AIM OF THE TASK. Using the entries that follow, count the lines containing the word "cores" and give that number by itself.

DATA SUPPLIED.
>>>>>
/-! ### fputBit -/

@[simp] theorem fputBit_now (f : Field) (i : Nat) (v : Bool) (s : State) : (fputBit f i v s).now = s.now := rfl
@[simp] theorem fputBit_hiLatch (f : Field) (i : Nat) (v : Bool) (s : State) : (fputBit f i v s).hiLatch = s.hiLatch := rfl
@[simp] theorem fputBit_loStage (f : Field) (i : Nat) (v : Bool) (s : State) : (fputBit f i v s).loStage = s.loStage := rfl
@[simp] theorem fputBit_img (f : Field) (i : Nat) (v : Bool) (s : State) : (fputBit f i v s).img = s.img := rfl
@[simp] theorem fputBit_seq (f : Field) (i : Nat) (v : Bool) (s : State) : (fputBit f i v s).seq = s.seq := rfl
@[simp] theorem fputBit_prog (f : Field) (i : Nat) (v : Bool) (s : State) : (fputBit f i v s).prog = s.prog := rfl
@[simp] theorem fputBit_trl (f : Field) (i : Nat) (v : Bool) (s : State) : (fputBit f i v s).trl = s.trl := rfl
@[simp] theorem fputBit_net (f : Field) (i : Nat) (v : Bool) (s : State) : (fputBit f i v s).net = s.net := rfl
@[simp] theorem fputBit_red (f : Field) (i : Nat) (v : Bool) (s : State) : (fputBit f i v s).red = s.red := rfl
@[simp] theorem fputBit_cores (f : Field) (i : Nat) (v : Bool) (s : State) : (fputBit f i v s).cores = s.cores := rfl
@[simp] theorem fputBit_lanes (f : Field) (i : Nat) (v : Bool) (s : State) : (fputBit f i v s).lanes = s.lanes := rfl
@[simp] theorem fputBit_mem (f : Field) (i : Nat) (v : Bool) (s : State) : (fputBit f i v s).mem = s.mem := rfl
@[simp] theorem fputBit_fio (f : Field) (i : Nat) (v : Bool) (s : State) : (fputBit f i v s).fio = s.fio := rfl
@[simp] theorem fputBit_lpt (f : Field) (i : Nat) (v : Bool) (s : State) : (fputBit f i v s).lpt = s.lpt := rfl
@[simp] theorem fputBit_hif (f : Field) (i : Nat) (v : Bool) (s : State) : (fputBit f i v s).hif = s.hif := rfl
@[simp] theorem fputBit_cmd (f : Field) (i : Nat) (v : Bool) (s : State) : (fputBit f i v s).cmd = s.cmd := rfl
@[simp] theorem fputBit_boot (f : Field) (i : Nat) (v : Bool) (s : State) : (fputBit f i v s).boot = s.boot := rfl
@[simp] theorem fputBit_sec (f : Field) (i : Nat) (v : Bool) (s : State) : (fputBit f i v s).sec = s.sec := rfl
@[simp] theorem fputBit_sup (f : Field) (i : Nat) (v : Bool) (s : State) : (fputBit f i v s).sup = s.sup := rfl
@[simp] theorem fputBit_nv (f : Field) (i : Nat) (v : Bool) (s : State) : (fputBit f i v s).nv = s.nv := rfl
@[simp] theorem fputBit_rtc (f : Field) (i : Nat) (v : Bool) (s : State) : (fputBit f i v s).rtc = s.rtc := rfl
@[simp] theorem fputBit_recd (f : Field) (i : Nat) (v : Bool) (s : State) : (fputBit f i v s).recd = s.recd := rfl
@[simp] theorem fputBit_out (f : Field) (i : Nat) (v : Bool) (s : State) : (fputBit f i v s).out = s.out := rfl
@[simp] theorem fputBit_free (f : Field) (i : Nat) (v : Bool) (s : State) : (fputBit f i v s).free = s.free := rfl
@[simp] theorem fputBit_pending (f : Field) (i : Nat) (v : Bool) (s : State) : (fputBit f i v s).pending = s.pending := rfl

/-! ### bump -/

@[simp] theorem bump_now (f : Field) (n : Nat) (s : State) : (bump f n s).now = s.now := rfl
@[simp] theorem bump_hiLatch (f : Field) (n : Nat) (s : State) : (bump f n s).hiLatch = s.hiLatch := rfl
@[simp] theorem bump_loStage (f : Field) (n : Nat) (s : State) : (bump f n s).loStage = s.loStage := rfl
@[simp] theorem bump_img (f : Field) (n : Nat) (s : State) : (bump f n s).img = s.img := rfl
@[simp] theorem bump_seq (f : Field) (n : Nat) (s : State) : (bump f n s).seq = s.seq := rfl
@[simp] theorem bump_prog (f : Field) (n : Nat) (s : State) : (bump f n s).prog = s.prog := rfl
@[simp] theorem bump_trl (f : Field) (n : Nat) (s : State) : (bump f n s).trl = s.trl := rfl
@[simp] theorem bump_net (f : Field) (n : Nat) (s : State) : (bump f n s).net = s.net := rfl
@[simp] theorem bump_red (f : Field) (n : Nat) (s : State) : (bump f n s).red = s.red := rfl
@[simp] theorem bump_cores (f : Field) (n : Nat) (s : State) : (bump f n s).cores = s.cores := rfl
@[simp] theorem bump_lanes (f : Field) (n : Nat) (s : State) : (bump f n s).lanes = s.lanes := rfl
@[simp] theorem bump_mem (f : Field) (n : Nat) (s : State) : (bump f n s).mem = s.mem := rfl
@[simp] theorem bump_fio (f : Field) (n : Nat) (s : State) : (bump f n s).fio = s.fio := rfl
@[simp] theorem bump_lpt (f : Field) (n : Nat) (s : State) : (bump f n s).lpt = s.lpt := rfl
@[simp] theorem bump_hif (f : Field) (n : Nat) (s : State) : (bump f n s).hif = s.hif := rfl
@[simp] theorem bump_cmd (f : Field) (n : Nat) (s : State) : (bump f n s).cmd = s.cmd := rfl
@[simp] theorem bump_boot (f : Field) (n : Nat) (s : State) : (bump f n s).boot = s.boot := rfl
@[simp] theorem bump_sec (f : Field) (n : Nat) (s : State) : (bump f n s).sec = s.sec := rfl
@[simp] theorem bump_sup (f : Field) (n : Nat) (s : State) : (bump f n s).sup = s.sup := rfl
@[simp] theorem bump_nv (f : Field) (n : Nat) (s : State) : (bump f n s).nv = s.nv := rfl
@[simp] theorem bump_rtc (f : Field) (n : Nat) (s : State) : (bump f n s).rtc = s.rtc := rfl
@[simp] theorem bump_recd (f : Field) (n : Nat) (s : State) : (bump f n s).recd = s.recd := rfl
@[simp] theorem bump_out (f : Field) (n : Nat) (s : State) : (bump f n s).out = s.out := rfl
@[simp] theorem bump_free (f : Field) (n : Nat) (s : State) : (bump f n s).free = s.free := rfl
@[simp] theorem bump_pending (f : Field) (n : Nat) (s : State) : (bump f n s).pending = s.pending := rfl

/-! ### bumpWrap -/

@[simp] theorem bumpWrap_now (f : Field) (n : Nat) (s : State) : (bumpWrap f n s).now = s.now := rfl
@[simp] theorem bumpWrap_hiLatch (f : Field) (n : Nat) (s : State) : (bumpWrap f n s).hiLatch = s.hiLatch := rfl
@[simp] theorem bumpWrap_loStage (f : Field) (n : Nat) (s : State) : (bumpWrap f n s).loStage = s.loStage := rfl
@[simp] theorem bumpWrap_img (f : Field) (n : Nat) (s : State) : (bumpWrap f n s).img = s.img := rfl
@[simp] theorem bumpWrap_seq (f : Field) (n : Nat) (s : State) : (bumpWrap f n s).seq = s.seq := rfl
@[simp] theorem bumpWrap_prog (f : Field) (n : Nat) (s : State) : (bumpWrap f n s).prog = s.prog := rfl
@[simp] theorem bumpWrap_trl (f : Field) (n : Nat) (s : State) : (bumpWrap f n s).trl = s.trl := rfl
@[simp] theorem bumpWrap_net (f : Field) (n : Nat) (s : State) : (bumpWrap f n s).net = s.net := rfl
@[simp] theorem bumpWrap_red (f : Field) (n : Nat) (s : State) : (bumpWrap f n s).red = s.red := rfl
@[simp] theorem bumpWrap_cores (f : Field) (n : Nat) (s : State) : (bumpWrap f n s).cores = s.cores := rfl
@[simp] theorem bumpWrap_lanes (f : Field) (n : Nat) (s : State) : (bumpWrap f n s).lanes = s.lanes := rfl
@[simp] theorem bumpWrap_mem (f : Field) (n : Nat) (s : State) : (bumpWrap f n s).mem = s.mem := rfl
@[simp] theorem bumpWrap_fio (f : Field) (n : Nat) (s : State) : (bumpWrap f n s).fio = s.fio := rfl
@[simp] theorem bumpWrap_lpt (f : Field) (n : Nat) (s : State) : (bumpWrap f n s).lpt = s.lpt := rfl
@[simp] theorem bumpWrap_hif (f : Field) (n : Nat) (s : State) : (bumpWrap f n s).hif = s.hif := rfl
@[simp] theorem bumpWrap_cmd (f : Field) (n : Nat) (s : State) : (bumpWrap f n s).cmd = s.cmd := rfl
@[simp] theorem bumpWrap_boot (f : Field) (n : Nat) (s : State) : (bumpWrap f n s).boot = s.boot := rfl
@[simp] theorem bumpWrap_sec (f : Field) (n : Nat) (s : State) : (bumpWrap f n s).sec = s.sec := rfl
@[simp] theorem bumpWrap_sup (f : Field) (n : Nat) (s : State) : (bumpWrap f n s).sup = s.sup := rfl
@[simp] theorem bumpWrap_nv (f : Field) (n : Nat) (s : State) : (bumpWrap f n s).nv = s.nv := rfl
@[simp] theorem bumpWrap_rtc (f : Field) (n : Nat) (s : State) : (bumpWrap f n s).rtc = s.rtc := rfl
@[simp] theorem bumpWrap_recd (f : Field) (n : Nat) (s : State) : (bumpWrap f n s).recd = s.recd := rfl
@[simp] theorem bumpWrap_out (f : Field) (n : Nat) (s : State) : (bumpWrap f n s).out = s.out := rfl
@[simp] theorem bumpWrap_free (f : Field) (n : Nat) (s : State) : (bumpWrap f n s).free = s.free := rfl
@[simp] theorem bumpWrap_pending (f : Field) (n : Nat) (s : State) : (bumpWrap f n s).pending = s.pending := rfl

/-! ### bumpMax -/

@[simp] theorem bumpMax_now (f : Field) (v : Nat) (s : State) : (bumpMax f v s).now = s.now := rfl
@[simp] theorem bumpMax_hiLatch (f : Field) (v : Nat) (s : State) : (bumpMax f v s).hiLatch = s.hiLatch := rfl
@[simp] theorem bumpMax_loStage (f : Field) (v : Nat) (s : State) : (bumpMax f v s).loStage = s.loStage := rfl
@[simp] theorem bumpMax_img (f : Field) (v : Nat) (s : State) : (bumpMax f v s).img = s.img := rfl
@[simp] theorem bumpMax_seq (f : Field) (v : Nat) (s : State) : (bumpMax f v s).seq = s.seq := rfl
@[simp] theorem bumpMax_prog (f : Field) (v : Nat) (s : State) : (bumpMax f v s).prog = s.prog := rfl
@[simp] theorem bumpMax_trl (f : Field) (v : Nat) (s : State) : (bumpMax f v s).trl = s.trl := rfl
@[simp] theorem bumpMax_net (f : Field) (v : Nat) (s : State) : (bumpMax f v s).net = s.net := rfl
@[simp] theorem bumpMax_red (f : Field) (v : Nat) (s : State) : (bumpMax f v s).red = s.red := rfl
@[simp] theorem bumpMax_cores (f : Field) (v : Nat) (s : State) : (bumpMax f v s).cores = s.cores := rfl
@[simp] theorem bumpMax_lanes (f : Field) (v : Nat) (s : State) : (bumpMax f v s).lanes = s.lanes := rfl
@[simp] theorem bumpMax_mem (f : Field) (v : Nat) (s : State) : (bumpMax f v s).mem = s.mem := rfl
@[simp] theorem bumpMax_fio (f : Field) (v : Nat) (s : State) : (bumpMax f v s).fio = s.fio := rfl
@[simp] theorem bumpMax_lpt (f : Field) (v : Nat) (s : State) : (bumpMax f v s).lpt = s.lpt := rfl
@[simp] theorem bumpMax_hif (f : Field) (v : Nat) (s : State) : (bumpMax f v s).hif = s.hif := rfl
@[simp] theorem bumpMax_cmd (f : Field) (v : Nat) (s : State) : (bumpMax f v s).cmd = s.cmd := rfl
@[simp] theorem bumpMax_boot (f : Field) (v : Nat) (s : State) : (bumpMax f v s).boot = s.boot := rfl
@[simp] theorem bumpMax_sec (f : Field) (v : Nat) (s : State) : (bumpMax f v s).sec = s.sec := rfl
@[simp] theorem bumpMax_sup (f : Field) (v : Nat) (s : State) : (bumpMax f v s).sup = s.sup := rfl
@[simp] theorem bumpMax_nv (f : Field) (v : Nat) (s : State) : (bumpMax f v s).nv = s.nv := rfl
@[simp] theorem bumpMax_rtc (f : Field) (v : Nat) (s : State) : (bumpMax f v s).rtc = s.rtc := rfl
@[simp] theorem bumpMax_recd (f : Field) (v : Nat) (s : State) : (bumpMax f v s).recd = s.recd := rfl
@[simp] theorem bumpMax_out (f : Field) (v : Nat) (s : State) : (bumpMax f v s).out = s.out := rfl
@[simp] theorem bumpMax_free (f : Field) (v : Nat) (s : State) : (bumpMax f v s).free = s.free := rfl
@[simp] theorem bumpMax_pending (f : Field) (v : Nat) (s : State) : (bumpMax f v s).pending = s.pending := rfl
<<<<<
EXPECTED ANSWER. 4